The optical laminate of the present invention is suitable for image display device, such as liquid crystal indicator or organic EL display dress Put.

Claims (7)

1. a kind of optical laminate, described optical laminate includes：

First substrate；

Second substrate, described second substrate configures on the side of described first substrate；

Anti-reflective film, described anti-reflective film configures between described first substrate and described second substrate；With

Resin bed, described resin bed configures between described first substrate and described second substrate to cover described anti-reflective film,

Wherein：

Described anti-reflective film includes polarization plates and the phase difference layer being combined with described polarization plates；And

Described resin bed has 1 × 10⁶More than Pa in 25 DEG C of storage elastic modulus.

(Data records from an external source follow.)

/-- Settles O55: a turn to `DONE` runs a trailer (`ztrailer_of_infTurn_done`) that passed every test
(`exec_ztrailer_done`), whose value is the last four bytes of `IN` (`Inf.decode_trailer_bytes`) and, by the checksum
invariant, the Adler-32 of the output. -/
theorem aCompletedDecodeIsVerified : Obligations.ACompletedDecodeIsVerified := by
  unfold Obligations.ACompletedDecodeIsVerified
  intro s t _ hadler hrun he ht
  have hs : s.inf.phase ≠ .done := fun hd => by rw [hd] at hrun; cases hrun
  obtain ⟨w, rest, hd, hex⟩ := ztrailer_of_infTurn_done hs he ht
  obtain ⟨hend, hsum, hcount, hinf⟩ := exec_ztrailer_done hex ht
  obtain ⟨-, hs1, hs2⟩ : t.inf.adlerInv := Inf.adlerInv_outputInvariant.infTurn hadler he
  have hbytes := Inf.decode_trailer_bytes hend hd
  rw [← hs1, ← hs2, hinf]
  exact ⟨hcount, rfl, by dsimp only; omega, rfl, hbytes.symm.trans hsum⟩

end Sys2Proof.Machine


/-! PROOFS. Block headers and the fixed code; O13, O14. -/

namespace Sys2Proof.Machine

open Sys2Proof

/-! ### Block headers (41_blocks_and_tables.md R150 to R154) -/

/-- With its 3 bits there, a block header latches its fields and goes on with the block type's own action (R150). -/
theorem onInf_blockHeader_of_le {s : State} (bfinal : Bool) (btype : BitVec 2) (next : Inf → Inf)
    (hfit : s.inf.bitpos + 3 ≤ 8 * s.inf.inLen) :
    s.onInf (Inf.blockHeader bfinal btype next) =
      { s with inf := next { s.inf.consumed 3 with bfinal := bfinal, btype := btype } } :=
  onInf_take_of_le s 3 _ hfit

/-- Settles O13: the header's fields and the phase are all a stored or a dynamic block's header writes
(`onInf_blockHeader_of_le`), and the reserved type faults at its first bit. -/
theorem blockHeaders : Obligations.BlockHeaders := by
  unfold Obligations.BlockHeaders
  intro bfinal s hfit
  refine ⟨⟨_, congrArg Host.Outcome.next (onInf_blockHeader_of_le bfinal 0 _ hfit), rfl, fun hm => ?_⟩,
    ⟨_, congrArg Host.Outcome.next (onInf_blockHeader_of_le bfinal 2 _ hfit), rfl, fun hm => ?_⟩, ?_⟩
  · simp [Inf.ctx, Inf.consumed, hm]
  · simp [Inf.ctx, Inf.consumed, hm]
  · exact congrArg Host.Outcome.next (onInf_take_of_le s 3 _ hfit)

/-! ### The fixed code (30_encoding.md R105, 41_blocks_and_tables.md R152) -/

/-- The Kraft sum of two sets of symbols side by side. -/
theorem kraftSum_append (ls ms : List CodeLen) : kraftSum (ls ++ ms) = kraftSum ls + kraftSum ms := by
  rw [kraftSum, List.map_append, List.sum_append]; rfl

/-- Each of `n` symbols of one length takes the same share. -/
theorem kraftSum_replicate (n : Nat) {l : CodeLen} (hl : l ≠ 0) :
    kraftSum (List.replicate n l) = n * 2 ^ (15 - l.toNat) := by
  rw [kraftSum, List.map_replicate, List.sum_replicate_nat, if_neg hl]

/-- An entry of a run of one length. -/
theorem getD_replicate (n : Nat) (l : CodeLen) (k : Nat) : (List.replicate n l).getD k 0 = if k < n then l else 0 := by
  rw [List.getD_eq_getElem?_getD, List.getElem?_replicate]
  exact apply_ite (Option.getD · 0) ..

/-- An entry of a run of one length with further symbols after it. -/
theorem getD_replicate_append (n : Nat) (l : CodeLen) (ls : List CodeLen) (k : Nat) :
    (List.replicate n l ++ ls).getD k 0 = if k < n then l else ls.getD (k - n) 0 := by
  rw [List.getD_eq_getElem?_getD, List.getElem?_append, List.length_replicate]
  by_cases hk : k < n
  · rw [if_pos hk, if_pos hk, List.getElem?_replicate, if_pos hk, Option.getD_some]
  · rw [if_neg hk, if_neg hk, List.getD_eq_getElem?_getD]

theorem length_fixedLlLen : fixedLlLen.length = 288 := by
  simp only [fixedLlLen, List.length_append, List.length_replicate]

/-- The fixed literal/length lengths, symbol by symbol. -/
theorem fixedLlLen_getD {k : Nat} (hk : k < 288) :
    fixedLlLen.getD k 0 = if k < 144 then 8 else if k < 256 then 9 else if k < 280 then 7 else 8 := by
  rw [fixedLlLen, List.append_assoc, List.append_assoc, getD_replicate_append, getD_replicate_append, getD_replicate_append,
    getD_replicate]
  exact ite_congr rfl (fun _ => rfl) fun h144 => ite_congr (propext (by omega)) (fun _ => rfl) fun h256 =>
    ite_congr (propext (by omega)) (fun _ => rfl) fun h280 => if_pos (by omega)

/-- The fixed distance lengths, symbol by symbol. -/
theorem fixedDLen_getD {k : Nat} (hk : k < 32) : fixedDLen.getD k 0 = 5 := by
  rw [fixedDLen, getD_replicate, if_pos hk]

/-- The fixed literal/length lengths fill the code space: 144 + 8 symbols of 8 bits, 112 of 9 and 24 of 7. -/
theorem classify_fixedLlLen : classify fixedLlLen = .complete := by
  rw [(classify_iff_kraftSum _).2.1, fixedLlLen, kraftSum_append, kraftSum_append, kraftSum_append,
    kraftSum_replicate _ (by decide), kraftSum_replicate _ (by decide), kraftSum_replicate _ (by decide),
    kraftSum_replicate _ (by decide)]
  rfl

/-- The fixed distance lengths fill the code space: 32 symbols of 5 bits. -/
theorem classify_fixedDLen : classify fixedDLen = .complete := by
  rw [(classify_iff_kraftSum _).2.1, fixedDLen, kraftSum_replicate _ (by decide)]
  rfl

/-- Settles O14: the lengths loaded are those of R105 (`fixedLlLen_getD`, `fixedDLen_getD`), and by their Kraft sums both sets
are complete. -/
theorem fixedBlockHeader : Obligations.FixedBlockHeader := by
  unfold Obligations.FixedBlockHeader
  intro bfinal s hfit
  have h256 : fixedLlLen.getD 256 0 ≠ 0 := by rw [fixedLlLen_getD (by decide)]; decide
  exact ⟨fixedLlLen, fixedDLen, congrArg Host.Outcome.next (onInf_blockHeader_of_le bfinal 1 Inf.loadFixed hfit),
    length_fixedLlLen, List.length_replicate, fun k => fixedLlLen_getD, fun k => fixedDLen_getD, classify_fixedLlLen,
    classify_fixedDLen, h256⟩

end Sys2Proof.Machine


/-! PROOFS. Table completion; O19. -/

namespace Sys2Proof.Machine

open Sys2Proof

/-! ### What table completion accepts (41_blocks_and_tables.md R162 to R164) -/

/-- Symbols without a code take no share of the code space. -/
theorem kraftSum_filter_ne_zero (d : List CodeLen) : kraftSum (d.filter fun l => l != 0) = kraftSum d := by
  induction d with
  | nil => rfl
  | cons l ls ih =>
    by_cases hl : l = 0
    · rw [List.filter_cons_of_neg (by simp [hl]), ih, kraftSum, kraftSum, List.map_cons, List.sum_cons, if_pos hl, Nat.zero_add]
    · rw [List.filter_cons_of_pos (by simpa using hl), kraftSum, List.map_cons, List.sum_cons, ← kraftSum, ih]
      rfl

/-- No symbol has a code. -/
theorem filter_ne_zero_eq_nil (d : List CodeLen) : d.filter (fun l => l != 0) = [] ↔ ∀ l ∈ d, l = 0 := by
  simp [List.filter_eq_nil_iff]

/-- Every entry of a set, by symbol. -/
theorem forall_getD_eq_zero_iff (d : List CodeLen) : (∀ k < d.length, d.getD k 0 = 0) ↔ ∀ l ∈ d, l = 0 := by
  rw [List.forall_mem_iff_forall_getElem]
  refine forall_congr' fun k => forall_congr' fun hk => ?_
  rw [List.getD_eq_getElem?_getD, List.getElem?_eq_getElem hk, Option.getD_some]

/-- One symbol alone has a code, of length `v`. -/
theorem filter_ne_zero_eq_singleton (d : List CodeLen) {v : CodeLen} (hv : v ≠ 0) :
    d.filter (fun l => l != 0) = [v] ↔
      ∃ t < d.length, d.getD t 0 = v ∧ ∀ k < d.length, k ≠ t → d.getD k 0 = 0 := by
  induction d with
  | nil => simp
  | cons l ls ih =>
    rw [List.length_cons, Nat.exists_lt_succ_left]
    simp only [Nat.forall_lt_succ_left, List.getD_cons_zero, List.getD_cons_succ]
    by_cases hl : l = 0#4
    · have hne : 0#4 ≠ v := Ne.symm hv
      rw [List.filter_cons_of_neg (by simp [hl]), ih]
      simp [hl, hne]
    · rw [List.filter_cons_of_pos (by simpa using hl), List.cons.injEq, filter_ne_zero_eq_nil, ← forall_getD_eq_zero_iff]
      simp [hl]

/-- The incomplete distance sets permitted: under `rfc` the empty one and those of a single code of length 1 (R163). -/
theorem incompletePermitted_iff (p : Policy) (d : List CodeLen) :
    incompletePermitted p d = true ↔
      p = .rfc ∧ ((∀ l ∈ d, l = 0) ∨ ∃ t < d.length, d.getD t 0 = 1 ∧ ∀ k < d.length, k ≠ t → d.getD k 0 = 0) := by
  rw [← filter_ne_zero_eq_nil, ← filter_ne_zero_eq_singleton d (by decide)]
  cases p <;> simp [incompletePermitted]

/-- A set permitted as an incomplete one is not over-subscribed: it uses none or half of the code space. -/
theorem kraftSum_lt_of_incompletePermitted {p : Policy} {d : List CodeLen} (h : incompletePermitted p d = true) :
    kraftSum d < 32768 := by
  rw [incompletePermitted_iff, ← filter_ne_zero_eq_nil, ← filter_ne_zero_eq_singleton d (by decide)] at h
  rw [← kraftSum_filter_ne_zero]
  obtain ⟨-, h | h⟩ := h <;> rw [h] <;> decide

/-- The tests of table completion in the model's terms. -/
theorem tablesAccepted_iff (p : Policy) (ll d : List CodeLen) :
    tablesAccepted p ll d ↔ ll.getD 256 0 ≠ 0 ∧ classify ll = .complete ∧ classify d ≠ .overSubscribed ∧
      (classify d = .complete ∨ incompletePermitted p d = true) := by
  obtain ⟨-, hll, -⟩ := classify_iff_kraftSum ll
  obtain ⟨hover, hd, -⟩ := classify_iff_kraftSum d
  rw [tablesAccepted, ← incompletePermitted_iff, hll, hd, Ne, Ne, hover]
  refine and_congr_right fun _ => and_congr_right fun _ => ⟨fun h => ⟨?_, h⟩, And.right⟩
  obtain h | h := h
  · omega
  · exact Nat.not_lt.2 (Nat.le_of_lt (kraftSum_lt_of_incompletePermitted h))

/-- Accepted tables take the unit to `SYM` (R164). -/
theorem Inf.completeTables_of_accepted {p : Policy} {u : Inf} (u0 : Inf) (h : tablesAccepted p u.llLen u.dLen) :
    Inf.completeTables p u0 u = { u with phase := .sym } := by
  obtain ⟨h256, hll, hover, hd⟩ := (tablesAccepted_iff ..).1 h
  have hincomplete : ¬ (classify u.dLen = .incomplete ∧ incompletePermitted p u.dLen = false) := by
    rintro ⟨hi, hp⟩
    rw [hi, hp] at hd
    obtain hd | hd := hd <;> cases hd
  unfold Inf.completeTables
  rw [if_neg h256, if_neg (not_not_intro hll), if_neg hover, if_neg hincomplete]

2. optical laminate according to claim 1, wherein said phase difference layer plays the effect of λ/4 plate.

3. optical laminate according to claim 1, wherein said phase difference layer shows inverse dispersion wavelength characteristic.

4. optical laminate according to claim 1, wherein said phase difference layer includes polycarbonate-based resin film.

5. optical laminate according to claim 1, wherein said phase difference layer contains and has 30 × 10^-12Below Pa's The resin of photoelastic coefficient.

6. optical laminate according to claim 1, the slow phase axle of wherein said phase difference layer and the suction of described polarization plates Receive angulation between axle and be 35 ° to 55 °.

7. optical laminate according to claim 1, wherein said polarization plates and described phase difference layer pass through adhesive phase Intervention and be laminated, and described adhesive layer has less than 1 μm of thickness.